● Source material
========================
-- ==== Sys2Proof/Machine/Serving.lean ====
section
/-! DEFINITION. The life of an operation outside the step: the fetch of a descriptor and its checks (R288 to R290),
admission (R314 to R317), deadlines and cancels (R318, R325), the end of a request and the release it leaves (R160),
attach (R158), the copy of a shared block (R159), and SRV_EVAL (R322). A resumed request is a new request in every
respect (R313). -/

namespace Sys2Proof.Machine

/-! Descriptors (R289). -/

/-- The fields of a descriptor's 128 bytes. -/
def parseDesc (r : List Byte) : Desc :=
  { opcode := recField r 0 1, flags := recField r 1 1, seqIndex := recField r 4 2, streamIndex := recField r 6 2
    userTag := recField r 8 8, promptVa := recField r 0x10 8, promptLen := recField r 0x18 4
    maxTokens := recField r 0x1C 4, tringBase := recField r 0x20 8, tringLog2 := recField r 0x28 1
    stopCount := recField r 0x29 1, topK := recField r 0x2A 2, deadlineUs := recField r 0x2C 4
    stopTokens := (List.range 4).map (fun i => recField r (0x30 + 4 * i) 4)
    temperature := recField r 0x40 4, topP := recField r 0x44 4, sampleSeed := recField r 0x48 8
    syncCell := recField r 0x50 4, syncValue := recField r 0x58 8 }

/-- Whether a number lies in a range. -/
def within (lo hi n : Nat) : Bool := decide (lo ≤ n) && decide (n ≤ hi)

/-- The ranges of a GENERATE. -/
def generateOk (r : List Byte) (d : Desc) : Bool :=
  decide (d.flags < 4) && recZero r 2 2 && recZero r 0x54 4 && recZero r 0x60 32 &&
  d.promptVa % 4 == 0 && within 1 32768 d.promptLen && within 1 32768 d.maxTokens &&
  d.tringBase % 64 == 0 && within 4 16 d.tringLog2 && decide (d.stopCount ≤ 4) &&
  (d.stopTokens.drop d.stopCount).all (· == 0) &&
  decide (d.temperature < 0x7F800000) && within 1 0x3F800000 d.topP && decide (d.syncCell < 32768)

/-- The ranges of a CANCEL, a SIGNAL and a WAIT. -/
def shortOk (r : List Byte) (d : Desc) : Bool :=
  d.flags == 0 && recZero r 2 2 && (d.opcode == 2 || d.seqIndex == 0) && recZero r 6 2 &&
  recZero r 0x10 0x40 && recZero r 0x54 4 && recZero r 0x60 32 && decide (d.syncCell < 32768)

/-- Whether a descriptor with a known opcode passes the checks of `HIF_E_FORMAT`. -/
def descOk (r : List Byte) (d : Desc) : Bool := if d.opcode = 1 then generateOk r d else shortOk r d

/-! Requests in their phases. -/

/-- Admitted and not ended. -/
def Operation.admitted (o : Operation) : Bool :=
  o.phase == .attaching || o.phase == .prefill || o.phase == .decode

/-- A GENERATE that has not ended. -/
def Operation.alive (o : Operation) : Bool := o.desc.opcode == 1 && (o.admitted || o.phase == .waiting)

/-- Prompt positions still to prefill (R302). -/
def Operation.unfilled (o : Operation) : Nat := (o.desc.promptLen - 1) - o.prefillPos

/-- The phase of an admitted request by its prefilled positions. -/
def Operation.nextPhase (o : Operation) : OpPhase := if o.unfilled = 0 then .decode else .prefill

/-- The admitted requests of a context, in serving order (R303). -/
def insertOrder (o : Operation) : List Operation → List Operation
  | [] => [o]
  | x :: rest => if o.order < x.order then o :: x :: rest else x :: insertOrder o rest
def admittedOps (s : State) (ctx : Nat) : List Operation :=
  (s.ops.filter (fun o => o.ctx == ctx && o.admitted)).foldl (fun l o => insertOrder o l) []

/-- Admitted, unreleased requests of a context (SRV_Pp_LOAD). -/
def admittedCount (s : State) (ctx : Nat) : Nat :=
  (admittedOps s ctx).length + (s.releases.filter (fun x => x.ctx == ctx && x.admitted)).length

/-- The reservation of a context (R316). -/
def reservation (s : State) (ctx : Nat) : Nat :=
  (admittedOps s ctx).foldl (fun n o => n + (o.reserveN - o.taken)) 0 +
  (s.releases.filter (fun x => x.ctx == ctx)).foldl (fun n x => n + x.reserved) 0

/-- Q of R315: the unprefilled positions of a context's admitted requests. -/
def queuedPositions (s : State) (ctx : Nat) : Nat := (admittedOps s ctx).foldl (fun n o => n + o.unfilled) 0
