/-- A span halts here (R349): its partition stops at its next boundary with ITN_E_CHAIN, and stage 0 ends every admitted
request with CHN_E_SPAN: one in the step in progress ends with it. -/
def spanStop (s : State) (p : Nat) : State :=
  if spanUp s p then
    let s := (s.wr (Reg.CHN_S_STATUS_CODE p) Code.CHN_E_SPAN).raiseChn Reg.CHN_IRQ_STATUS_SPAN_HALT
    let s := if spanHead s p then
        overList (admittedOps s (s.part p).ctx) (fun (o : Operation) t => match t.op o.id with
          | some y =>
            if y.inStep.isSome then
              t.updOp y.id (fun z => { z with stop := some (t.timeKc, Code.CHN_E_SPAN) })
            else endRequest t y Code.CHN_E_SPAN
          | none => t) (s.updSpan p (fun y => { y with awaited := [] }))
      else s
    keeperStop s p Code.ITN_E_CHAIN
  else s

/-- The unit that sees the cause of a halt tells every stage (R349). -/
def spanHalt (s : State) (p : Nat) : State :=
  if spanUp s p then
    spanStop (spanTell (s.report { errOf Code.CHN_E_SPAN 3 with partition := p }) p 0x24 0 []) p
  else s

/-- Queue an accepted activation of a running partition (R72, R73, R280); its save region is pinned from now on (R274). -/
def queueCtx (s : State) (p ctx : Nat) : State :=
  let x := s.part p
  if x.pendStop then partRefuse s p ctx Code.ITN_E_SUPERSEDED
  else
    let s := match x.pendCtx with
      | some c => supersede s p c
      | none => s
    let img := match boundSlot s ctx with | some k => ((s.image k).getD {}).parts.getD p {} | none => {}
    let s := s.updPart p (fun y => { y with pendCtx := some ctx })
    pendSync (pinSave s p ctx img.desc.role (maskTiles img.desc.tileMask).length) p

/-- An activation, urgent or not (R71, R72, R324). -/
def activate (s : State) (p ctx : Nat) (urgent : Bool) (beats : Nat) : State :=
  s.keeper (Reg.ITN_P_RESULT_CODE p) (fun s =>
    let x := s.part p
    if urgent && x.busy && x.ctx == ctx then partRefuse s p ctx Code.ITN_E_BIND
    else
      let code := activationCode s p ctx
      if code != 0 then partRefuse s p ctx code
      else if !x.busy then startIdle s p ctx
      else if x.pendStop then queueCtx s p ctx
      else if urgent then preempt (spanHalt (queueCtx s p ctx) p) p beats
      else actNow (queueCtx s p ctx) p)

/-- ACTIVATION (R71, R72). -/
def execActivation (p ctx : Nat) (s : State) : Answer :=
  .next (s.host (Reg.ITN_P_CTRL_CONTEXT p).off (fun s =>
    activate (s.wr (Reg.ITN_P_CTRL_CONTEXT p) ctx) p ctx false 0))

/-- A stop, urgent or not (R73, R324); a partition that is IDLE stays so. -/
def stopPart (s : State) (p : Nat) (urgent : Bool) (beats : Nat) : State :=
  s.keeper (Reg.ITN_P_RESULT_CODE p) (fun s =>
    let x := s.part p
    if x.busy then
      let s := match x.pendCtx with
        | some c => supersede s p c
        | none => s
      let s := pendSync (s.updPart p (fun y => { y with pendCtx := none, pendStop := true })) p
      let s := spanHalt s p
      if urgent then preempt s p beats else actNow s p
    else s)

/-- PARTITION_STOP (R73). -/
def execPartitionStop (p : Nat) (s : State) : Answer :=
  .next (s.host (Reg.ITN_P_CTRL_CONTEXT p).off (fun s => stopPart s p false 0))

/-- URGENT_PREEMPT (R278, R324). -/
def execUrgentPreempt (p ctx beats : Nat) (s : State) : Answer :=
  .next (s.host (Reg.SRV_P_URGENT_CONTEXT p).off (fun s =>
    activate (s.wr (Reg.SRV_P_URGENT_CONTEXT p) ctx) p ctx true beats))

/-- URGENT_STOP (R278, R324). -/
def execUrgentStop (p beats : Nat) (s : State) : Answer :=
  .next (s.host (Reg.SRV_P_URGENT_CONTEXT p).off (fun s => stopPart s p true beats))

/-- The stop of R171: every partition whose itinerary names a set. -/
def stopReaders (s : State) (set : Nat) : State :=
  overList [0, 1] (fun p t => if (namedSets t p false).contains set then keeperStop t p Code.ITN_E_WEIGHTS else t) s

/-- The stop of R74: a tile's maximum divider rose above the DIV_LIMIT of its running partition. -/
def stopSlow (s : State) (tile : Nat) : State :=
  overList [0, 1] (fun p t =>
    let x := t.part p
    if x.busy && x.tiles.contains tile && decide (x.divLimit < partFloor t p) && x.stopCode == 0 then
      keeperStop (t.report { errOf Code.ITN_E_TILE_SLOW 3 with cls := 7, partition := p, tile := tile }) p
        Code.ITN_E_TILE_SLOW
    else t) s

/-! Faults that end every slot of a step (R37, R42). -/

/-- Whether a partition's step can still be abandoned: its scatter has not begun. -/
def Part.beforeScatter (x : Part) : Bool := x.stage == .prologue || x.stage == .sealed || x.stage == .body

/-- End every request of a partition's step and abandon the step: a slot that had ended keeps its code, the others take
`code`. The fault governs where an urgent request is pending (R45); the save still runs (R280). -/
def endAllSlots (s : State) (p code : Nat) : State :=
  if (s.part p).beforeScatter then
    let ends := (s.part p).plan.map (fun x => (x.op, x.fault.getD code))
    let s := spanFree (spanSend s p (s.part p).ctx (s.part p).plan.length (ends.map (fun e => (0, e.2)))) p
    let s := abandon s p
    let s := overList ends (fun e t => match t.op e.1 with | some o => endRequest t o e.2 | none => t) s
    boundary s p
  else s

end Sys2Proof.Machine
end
========================
● Directions for this task
Filter the entries down to the lines containing "report". Copy each of those lines.

● Answer area
    spanStop (spanTell (s.report { errOf Code.CHN_E_SPAN 3 with partition := p }) p 0x24 0 []) p
      keeperStop (t.report { errOf Code.ITN_E_TILE_SLOW 3 with cls := 7, partition := p, tile := tile }) p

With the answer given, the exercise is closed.